**Assignment**
Set down a word-for-word copy of the data below, limited to the lines from the first through the line with "def BitLog.nth (l".

─── Provided data

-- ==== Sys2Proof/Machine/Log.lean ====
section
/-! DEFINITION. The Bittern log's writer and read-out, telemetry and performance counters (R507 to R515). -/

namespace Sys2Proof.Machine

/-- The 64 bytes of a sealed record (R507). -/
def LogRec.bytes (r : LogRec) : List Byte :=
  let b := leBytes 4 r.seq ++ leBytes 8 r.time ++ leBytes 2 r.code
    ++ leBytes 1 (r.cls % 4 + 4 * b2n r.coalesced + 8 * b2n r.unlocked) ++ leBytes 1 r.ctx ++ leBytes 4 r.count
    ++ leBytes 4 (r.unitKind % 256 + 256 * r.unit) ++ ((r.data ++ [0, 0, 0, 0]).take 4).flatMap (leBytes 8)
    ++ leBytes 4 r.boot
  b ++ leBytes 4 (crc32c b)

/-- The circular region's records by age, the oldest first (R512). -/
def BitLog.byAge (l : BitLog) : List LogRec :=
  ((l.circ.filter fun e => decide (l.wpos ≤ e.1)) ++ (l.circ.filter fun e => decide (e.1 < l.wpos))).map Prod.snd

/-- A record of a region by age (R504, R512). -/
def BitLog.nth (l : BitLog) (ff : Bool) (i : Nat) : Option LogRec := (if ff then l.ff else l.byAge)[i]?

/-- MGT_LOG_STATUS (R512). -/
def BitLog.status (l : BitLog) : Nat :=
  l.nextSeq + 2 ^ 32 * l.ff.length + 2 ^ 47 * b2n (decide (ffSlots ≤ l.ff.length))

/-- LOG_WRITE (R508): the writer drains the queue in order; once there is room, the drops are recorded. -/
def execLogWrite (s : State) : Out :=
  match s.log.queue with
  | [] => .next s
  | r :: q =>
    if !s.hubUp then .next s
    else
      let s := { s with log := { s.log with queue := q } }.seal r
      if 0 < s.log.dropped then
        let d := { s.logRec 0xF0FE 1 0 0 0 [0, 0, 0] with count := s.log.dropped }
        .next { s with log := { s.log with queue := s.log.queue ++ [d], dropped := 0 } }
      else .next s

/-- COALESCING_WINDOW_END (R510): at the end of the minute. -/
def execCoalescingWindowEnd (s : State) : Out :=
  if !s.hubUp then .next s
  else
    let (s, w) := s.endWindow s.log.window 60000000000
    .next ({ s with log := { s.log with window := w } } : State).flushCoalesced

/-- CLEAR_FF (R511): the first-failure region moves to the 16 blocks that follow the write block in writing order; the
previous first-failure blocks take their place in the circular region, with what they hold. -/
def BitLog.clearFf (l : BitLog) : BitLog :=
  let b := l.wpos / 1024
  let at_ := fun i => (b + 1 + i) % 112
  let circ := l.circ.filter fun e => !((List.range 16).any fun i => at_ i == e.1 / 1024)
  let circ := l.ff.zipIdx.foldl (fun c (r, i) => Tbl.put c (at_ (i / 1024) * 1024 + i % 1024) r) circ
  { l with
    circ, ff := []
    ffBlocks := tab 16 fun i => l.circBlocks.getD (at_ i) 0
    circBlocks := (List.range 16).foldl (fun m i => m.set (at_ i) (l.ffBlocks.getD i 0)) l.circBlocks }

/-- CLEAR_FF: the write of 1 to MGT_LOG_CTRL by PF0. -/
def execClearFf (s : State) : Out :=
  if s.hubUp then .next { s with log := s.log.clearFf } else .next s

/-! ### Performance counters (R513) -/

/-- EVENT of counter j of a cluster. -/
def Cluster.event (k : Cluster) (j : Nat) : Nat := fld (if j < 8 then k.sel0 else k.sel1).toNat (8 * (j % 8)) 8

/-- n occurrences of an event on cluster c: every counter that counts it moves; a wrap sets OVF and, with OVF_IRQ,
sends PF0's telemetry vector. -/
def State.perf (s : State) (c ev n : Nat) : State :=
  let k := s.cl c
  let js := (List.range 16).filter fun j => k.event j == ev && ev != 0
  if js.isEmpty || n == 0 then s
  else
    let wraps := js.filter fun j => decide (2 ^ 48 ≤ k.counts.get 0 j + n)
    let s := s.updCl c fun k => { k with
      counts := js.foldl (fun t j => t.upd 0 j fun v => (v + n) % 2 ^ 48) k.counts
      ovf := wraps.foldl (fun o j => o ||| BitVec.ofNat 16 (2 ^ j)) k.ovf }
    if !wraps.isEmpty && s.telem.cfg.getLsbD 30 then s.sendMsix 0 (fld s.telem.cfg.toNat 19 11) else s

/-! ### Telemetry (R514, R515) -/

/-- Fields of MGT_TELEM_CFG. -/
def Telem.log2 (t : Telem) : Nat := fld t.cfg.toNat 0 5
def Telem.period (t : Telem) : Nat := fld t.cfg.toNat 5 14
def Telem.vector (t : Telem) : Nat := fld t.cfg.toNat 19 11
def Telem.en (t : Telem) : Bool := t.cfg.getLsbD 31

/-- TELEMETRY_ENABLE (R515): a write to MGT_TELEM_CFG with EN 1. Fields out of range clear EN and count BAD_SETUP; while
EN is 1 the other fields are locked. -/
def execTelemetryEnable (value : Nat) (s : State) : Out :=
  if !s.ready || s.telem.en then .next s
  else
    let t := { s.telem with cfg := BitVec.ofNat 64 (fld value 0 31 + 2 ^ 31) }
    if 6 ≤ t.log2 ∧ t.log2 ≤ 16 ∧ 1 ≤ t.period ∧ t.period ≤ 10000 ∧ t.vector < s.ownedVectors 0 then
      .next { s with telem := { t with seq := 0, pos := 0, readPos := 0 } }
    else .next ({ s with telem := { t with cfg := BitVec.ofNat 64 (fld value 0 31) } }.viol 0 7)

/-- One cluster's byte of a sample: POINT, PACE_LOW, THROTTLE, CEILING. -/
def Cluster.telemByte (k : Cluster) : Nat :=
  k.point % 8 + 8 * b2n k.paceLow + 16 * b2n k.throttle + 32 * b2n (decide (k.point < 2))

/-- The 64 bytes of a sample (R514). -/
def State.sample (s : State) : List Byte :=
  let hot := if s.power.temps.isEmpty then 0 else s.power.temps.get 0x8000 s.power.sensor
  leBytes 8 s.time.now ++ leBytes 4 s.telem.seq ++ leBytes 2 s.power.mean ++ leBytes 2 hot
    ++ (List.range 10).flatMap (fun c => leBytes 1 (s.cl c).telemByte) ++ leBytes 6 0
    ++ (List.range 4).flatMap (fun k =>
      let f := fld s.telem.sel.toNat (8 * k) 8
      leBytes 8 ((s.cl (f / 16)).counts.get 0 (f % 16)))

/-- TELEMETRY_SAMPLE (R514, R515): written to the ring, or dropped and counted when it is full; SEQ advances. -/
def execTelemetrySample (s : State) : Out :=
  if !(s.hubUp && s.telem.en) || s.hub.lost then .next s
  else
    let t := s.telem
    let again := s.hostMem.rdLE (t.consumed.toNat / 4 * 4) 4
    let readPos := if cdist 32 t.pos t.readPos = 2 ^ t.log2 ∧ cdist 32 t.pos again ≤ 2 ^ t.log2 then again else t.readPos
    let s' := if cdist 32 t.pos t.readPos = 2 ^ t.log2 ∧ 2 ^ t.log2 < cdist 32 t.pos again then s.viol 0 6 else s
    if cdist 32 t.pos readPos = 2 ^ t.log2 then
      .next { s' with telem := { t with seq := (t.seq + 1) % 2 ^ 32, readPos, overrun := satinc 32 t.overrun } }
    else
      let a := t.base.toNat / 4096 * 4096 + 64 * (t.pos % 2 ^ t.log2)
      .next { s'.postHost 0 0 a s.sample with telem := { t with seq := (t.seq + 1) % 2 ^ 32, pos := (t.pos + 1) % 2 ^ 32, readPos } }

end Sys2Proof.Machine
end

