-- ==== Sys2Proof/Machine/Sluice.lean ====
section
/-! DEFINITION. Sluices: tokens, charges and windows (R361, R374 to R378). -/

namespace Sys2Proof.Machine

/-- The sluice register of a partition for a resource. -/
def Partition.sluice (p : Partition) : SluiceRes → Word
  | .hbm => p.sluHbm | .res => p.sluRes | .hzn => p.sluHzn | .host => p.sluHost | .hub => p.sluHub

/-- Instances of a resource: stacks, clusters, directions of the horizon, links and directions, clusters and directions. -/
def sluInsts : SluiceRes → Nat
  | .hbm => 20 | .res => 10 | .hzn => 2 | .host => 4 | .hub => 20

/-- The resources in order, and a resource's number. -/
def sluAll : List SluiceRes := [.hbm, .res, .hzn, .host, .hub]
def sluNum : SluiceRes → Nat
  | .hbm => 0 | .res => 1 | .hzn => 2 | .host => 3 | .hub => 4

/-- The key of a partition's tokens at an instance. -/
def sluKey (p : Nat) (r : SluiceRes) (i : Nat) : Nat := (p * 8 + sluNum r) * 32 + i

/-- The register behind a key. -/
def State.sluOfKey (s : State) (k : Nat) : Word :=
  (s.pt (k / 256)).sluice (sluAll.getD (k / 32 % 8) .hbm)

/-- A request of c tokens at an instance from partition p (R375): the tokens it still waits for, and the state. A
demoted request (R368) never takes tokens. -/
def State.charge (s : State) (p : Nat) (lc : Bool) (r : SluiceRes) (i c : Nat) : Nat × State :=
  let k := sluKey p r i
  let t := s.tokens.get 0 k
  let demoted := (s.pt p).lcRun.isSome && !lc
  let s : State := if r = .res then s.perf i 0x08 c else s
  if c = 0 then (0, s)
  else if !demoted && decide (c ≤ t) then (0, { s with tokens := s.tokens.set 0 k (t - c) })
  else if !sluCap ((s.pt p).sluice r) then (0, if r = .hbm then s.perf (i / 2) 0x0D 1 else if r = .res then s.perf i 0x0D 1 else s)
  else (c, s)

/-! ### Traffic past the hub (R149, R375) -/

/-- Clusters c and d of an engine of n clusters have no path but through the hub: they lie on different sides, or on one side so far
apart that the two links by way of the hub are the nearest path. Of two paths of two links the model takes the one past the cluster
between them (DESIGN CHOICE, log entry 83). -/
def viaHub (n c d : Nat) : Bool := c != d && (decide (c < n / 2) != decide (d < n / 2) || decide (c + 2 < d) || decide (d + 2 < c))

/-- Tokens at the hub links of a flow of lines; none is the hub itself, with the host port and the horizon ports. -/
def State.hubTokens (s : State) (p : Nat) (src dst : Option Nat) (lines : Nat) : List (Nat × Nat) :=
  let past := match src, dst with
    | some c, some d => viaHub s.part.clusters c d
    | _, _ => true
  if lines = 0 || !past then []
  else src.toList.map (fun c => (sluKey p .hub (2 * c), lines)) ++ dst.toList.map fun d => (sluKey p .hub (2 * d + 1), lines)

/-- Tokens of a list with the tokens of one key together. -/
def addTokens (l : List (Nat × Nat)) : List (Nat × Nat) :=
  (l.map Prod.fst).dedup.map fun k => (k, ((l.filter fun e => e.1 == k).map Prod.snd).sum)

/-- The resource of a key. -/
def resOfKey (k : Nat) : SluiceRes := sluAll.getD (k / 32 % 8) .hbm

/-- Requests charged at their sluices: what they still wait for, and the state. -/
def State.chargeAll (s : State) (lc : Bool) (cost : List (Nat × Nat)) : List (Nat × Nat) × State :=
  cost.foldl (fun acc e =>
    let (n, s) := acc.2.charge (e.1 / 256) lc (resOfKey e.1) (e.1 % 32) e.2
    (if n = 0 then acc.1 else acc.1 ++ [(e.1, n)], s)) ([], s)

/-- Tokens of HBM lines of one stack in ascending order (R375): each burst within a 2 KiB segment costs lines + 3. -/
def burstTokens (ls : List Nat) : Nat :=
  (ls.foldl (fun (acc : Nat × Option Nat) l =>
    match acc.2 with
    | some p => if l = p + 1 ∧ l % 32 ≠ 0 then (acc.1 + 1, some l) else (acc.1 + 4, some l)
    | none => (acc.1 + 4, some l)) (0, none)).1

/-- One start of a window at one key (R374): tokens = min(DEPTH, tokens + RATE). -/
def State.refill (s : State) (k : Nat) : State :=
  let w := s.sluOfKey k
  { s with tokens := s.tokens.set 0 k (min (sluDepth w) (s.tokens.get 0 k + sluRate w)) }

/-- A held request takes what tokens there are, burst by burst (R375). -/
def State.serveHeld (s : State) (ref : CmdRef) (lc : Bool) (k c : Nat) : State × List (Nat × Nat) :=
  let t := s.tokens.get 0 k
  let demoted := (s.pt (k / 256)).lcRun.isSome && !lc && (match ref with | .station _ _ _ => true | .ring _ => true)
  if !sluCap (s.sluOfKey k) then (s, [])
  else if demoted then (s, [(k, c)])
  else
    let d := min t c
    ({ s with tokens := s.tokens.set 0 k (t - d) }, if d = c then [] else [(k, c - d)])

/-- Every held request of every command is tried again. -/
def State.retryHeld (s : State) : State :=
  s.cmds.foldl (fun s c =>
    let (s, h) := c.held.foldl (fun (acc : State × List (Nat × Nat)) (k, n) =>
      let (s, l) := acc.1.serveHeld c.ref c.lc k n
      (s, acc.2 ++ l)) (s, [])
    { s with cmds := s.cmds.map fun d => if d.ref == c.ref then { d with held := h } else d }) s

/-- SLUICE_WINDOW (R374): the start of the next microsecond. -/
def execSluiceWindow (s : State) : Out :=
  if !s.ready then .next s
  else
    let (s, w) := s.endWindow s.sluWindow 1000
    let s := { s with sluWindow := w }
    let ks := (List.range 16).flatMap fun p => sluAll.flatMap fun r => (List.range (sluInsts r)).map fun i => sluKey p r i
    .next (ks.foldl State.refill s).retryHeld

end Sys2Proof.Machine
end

──────

**Task answer**
-- ==== Sys2Proof/Machine/Log.lean ====
section
/-! DEFINITION. The Bittern log's writer and read-out, telemetry and performance counters (R507 to R515). -/

namespace Sys2Proof.Machine

/-- The 64 bytes of a sealed record (R507). -/
def LogRec.bytes (r : LogRec) : List Byte :=
  let b := leBytes 4 r.seq ++ leBytes 8 r.time ++ leBytes 2 r.code
    ++ leBytes 1 (r.cls % 4 + 4 * b2n r.coalesced + 8 * b2n r.unlocked) ++ leBytes 1 r.ctx ++ leBytes 4 r.count
    ++ leBytes 4 (r.unitKind % 256 + 256 * r.unit) ++ ((r.data ++ [0, 0, 0, 0]).take 4).flatMap (leBytes 8)
    ++ leBytes 4 r.boot
  b ++ leBytes 4 (crc32c b)

/-- The circular region's records by age, the oldest first (R512). -/
def BitLog.byAge (l : BitLog) : List LogRec :=
  ((l.circ.filter fun e => decide (l.wpos ≤ e.1)) ++ (l.circ.filter fun e => decide (e.1 < l.wpos))).map Prod.snd

/-- A record of a region by age (R504, R512). -/
def BitLog.nth (l : BitLog) (ff : Bool) (i : Nat) : Option LogRec := (if ff then l.ff else l.byAge)[i]?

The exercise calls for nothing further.